N.Y.P.D. Often Ignores Parking-Permit Abuse, Report Says

The New York Police Department routinely fails to ticket illegally parked cars that have city-issued parking permits, especially near precinct houses, and residents’ complaints about permit abuse rarely result in summonses, according to a report issued on Wednesday.

The report, by the city’s Department of Investigation, confirmed what many New Yorkers know firsthand: that tens of thousands of people with city-issued permits, many of them police officers, can typically park anywhere they like with little fear of consequences.

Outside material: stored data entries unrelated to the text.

/-- The views of the management island. -/
def islandView (s : State) (r : Requester) (off : Nat) : Option Nat :=
  match off with
  | 0x100000 => some ((regVal s 0x100000).toNat + b2n s.pwr.holdover.isSome * 16 + b2n s.pwr.refOk * 8 + s.rst.clkMode)
  | 0x100014 => some (clkDom s (bits (selVal s r 0x100010) 2 0))
  | 0x100024 => some (clkDie s (bits (selVal s r 0x100020) 3 0))
  | 0x200000 => some (pwrStatus s)
  | 0x200008 => some (meanOf 1000 s.pwr.samples * 2 ^ 16 + meanOf 10 s.pwr.samples)
  | 0x20000C => some (s.pwr.vinMv * 2 ^ 16 + s.pwr.iin)
  | 0x200014 => some (pwrDom s (bits (selVal s r 0x200010) 5 0))
  | 0x200084 => some (bitmap 29 fun i => (thermOf s i).warn.set)
  | 0x200088 => some (bitmap 29 fun i => (thermOf s i).throt.set)
  | 0x200094 => some (match thSel s r with | some i => thState s i | none => 2 ^ 31)
  | 0x200098 => some (match thSel s r with | some i => s16 (thermOf s i).gov * 2 ^ 16 + s16 (thermOf s i).ownMax | none => 0)
  | 0x20009C => some (match thSel s r with | some i => s16 (thermOf s i).ownMean | none => 0)
  | _ => none

/-! ### SEC and CTX (13_tenancy_security.md R441 to R445; 02_arithmetic.md R55; 18 R567) -/

/-- SEC_TDI (13 R445). -/
def tdiView (s : State) (v : Nat) : Nat :=
  if v = 0 then 2 ^ 31
  else b2n (decide (tabGet s.sec.ide 0 v ≠ 0)) * 4 + (match tdiOf s v with | .unlocked => 0 | .lockedCfg => 1 | .run => 2 | .error => 3)

/-- The views of the SEC block. -/
def secView (s : State) (r : Requester) (off : Nat) : Option Nat :=
  let p := (ctxOf s (bits (selVal s r 0x400020) 15 0)).prov
  let d := domOf s (bits (selVal s r 0x400030) 2 0)
  match off with
  | 0x400000 => some (s.sec.imageSvn * 2 ^ 24 + svnFloorOf s * 2 ^ 16 + b2n Config.root2 * 4 + b2n Config.debugLocked * 2 + b2n s.sec.bootOk)
  | 0x400004 => some (b2n s.sec.strictTime * 2 + b2n s.sec.mgmtOnly)
  | 0x400024 => some (match p with | some q => 2 ^ 31 + q.cls * 2 ^ 29 + q.dom * 2 ^ 26 + q.maxInst * 2 ^ 16 + q.weight | none => 0)
  | 0x400028 => some (match p with | some q => q.period * 2 ^ 16 + q.stepUs | none => 0)
  | 0x40002C => some (match p with | some q => q.maxOut * 2 ^ 16 + q.boundUs | none => 0)
  | 0x400034 => some (bitmap 8 (stacksOf s (bits (selVal s r 0x400030) 2 0)).contains * 2 ^ 8 + d.bwPct)
  | 0x400038 => some (d.t2Gib * 2 ^ 16 + d.t1Gib)
  | 0x40003C => some (d.silPct * 2 ^ 24 + d.planes * 2 ^ 16 + d.slots * 2 ^ 8)
  | 0x400044 => some (match s.sec.slots[bits (selVal s r 0x400040) 2 0]? with
    | some q => b2n q.en * 2 ^ 31 + b2n q.keyed * 2 ^ 30 + q.minSvn | none => 0)
  | 0x400054 => some (tdiView s (bits (selVal s r 0x400050) 5 0))
  | _ => none

/-- The views of the CTX block. -/
def ctxView (s : State) (r : Requester) (off : Nat) : Option Nat :=
  let k := ctxOf s (bits (selVal s r 0x800200) 15 0)
  match off with
  | 0x800208 => some k.flush
  | 0x80020C => some (k.flush / 2 ^ 32)
  | 0x800210 => some k.truncTerms
  | 0x800214 => some (k.truncTerms / 2 ^ 32)
  | 0x800218 => some (k.reissue * 2 ^ 16 + k.special)
  | o => if 0x801000 ≤ o ∧ o < 0x801200 then some (bitmap 32 fun j => (ctxOf s ((o - 0x801000) / 4 * 32 + j)).enabled) else none

/-! ### PLC, DMA and CHK (05_placement.md R174 to R182; 10_dma_check.md R346 to R360) -/

/-- Bytes of a domain's units of a class in a tier (05 R177): 0 T0, 1 T1, 2 T2, 3 a peer. -/
def useBytes (s : State) (d tier cls : Nat) : Nat :=
  ((s.plc.units.filter fun (u : PUnit) => u.dom = d &&
    (cls = 0 || (match u.key.kind with | .granule => cls = 1 | .expert => cls = 2 | .kv => cls = 3 | .sketch => cls = 4)) &&
    (match tier with
      | 0 => u.t0.isSome
      | 1 => u.t1.isSome
      | 2 => (match u.home with | .port _ => true | _ => false)
      | _ => (match u.home with | .peer _ => true | _ => false))).map PUnit.bytes).sum

/-- Bytes of the hub's reserve: 256 MiB on each port die (05 R142, R177), in no domain. -/
def hubReserve : Nat := 4 * 2 ^ 28

/-- Bytes of mirror copies held for the partner (05 R144, R177): the units of shadow sessions. -/
def mirrorBytes (s : State) : Nat :=
  ((s.plc.units.filter fun u => (u.key.kind = .kv || u.key.kind = .sketch) && (ctxOf s u.key.owner).shadow).map PUnit.bytes).sum

/-- PLC_USE_MIB (05 R177): the hub's reserve and peers' blocks lie outside every domain, and show under ALL_DOM alone.
DEDUCED: notes/assumptions/67. -/
def useMib (s : State) (w : Word) : Nat :=
  let all := w.getLsbD 11
  let ds := if all then List.range 8 else [bits w 10 8]
  let tier := bits w 5 4
  let out := b2n (all && tier = 2)
  let cls := bits w 3 0
  let own (c : Nat) : Nat := (ds.map fun d => useBytes s d tier c).sum
  if !(regVal s 0x1000000).getLsbD 0 then 0
  else (match cls with
    | 0 => own 0 + out * (hubReserve + lentBytes s)
    | 5 => out * hubReserve
    | 6 => out * mirrorBytes s
    | 7 => out * lentBytes s
    | 8 => (match tier with
      | 0 => (ds.map fun d => residentArea s d - useBytes s d 0 0).sum
      | 1 => (ds.map (t1Free s)).sum
      | 2 => (ds.map (t2Free s)).sum
      | _ => 0)
    | c => if c < 5 then own c else 0) / 2 ^ 20

/-- PLC_PF_STALL of a selection (05 R152, R177). -/
def pfStall (s : State) (w : Word) : Nat :=
  min (2 ^ 64 - 1) (if w.getLsbD 11 then ((List.range 8).map fun d => (domOf s d).pfStall).sum else (domOf s (bits w 10 8)).pfStall)

/-- REMAIN_MIB (05 R182): what a drain has still to move. -/
def remainMib (s : State) : Nat := match draining s with | some (k, n) => drainBytes s k n / 2 ^ 20 | none => 0

/-- Whether a unit is OUT or LOST (05 R182). -/
def isOut (s : State) (kind n : Nat) : Bool := capOf s kind n = .out || capOf s kind n = .lost

/-- The views of the PLC block. -/
def plcView (s : State) (r : Requester) (off : Nat) : Option Nat :=
  match off with
  | 0x1000000 => some (b2n (s.ctxs.any fun e => e.2.space.isSome) * 2 + b2n ((regVal s 0x1000000).getLsbD 0))
  | 0x1000014 => some (useMib s (selVal s r 0x1000010))
  | 0x100004C => some s.plc.res0.toNat
  | 0x1000050 => some s.plc.res1.toNat
  | 0x10000A0 => some (pfStall s (selVal s r 0x1000010))
  | 0x10000A4 => some (pfStall s (selVal s r 0x1000010) / 2 ^ 32)
  | 0x10000C4 => some (s.plc.capSt * 2 ^ 28 + s.plc.capReason * 2 ^ 24 + remainMib s)
  | 0x10000C8 => some (bitmap 8 (isOut s 0) * 2 ^ 16 + bitmap 4 (isOut s 2) * 2 ^ 8 + bitmap 8 (isOut s 1))
  | _ => none

/-- DMA_CH_STATUS (10 R350). -/
def dmaStatus (c : DmaChan) : Nat :=
  (match c.st with | .idle => 0 | .running => 1 | .done => 2 | .halted => 3) * 2 ^ 30 + c.cause * 2 ^ 16 + c.retries * 2 ^ 8 + segsOf c

/-- CHK_STATUS (10 R360). -/
def chkStatus (e : ChkEngine) : Nat :=
  (match e.st with | .idle => 0 | .running => 1 | .done => 2 | .stopped => 3 | .error => 4) * 2 ^ 29 + e.cause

In a city where street parking is at a premium and a space in a garage for even a short period can be costly, the failure to crack down on the misuse of city-issued permits, the report said, is “a form of corruption that erodes the public trust in municipal government.”

“Parking permit abuse obstructs streets and sidewalks, creating potentially dangerous conditions for pedestrians and motorists alike,” Jocelyn E. Strauber, the Department of Investigation commissioner, said in a statement. “And a lack of enforcement of parking laws with respect to permit-holders sends a message of special treatment.”

The report included about 11 recommendations for tackling the problem, including developing a uniform permit across agencies; conducting annual audits of active permits to determine whether they should be revoked; and scrapping “self-enforcement zones” near precincts.

The Police Department, the report said, “has no written policies or procedures regarding the self-enforcement zones, and the rate of enforcement of parking laws within those zones was significantly lower than outside of those zones.”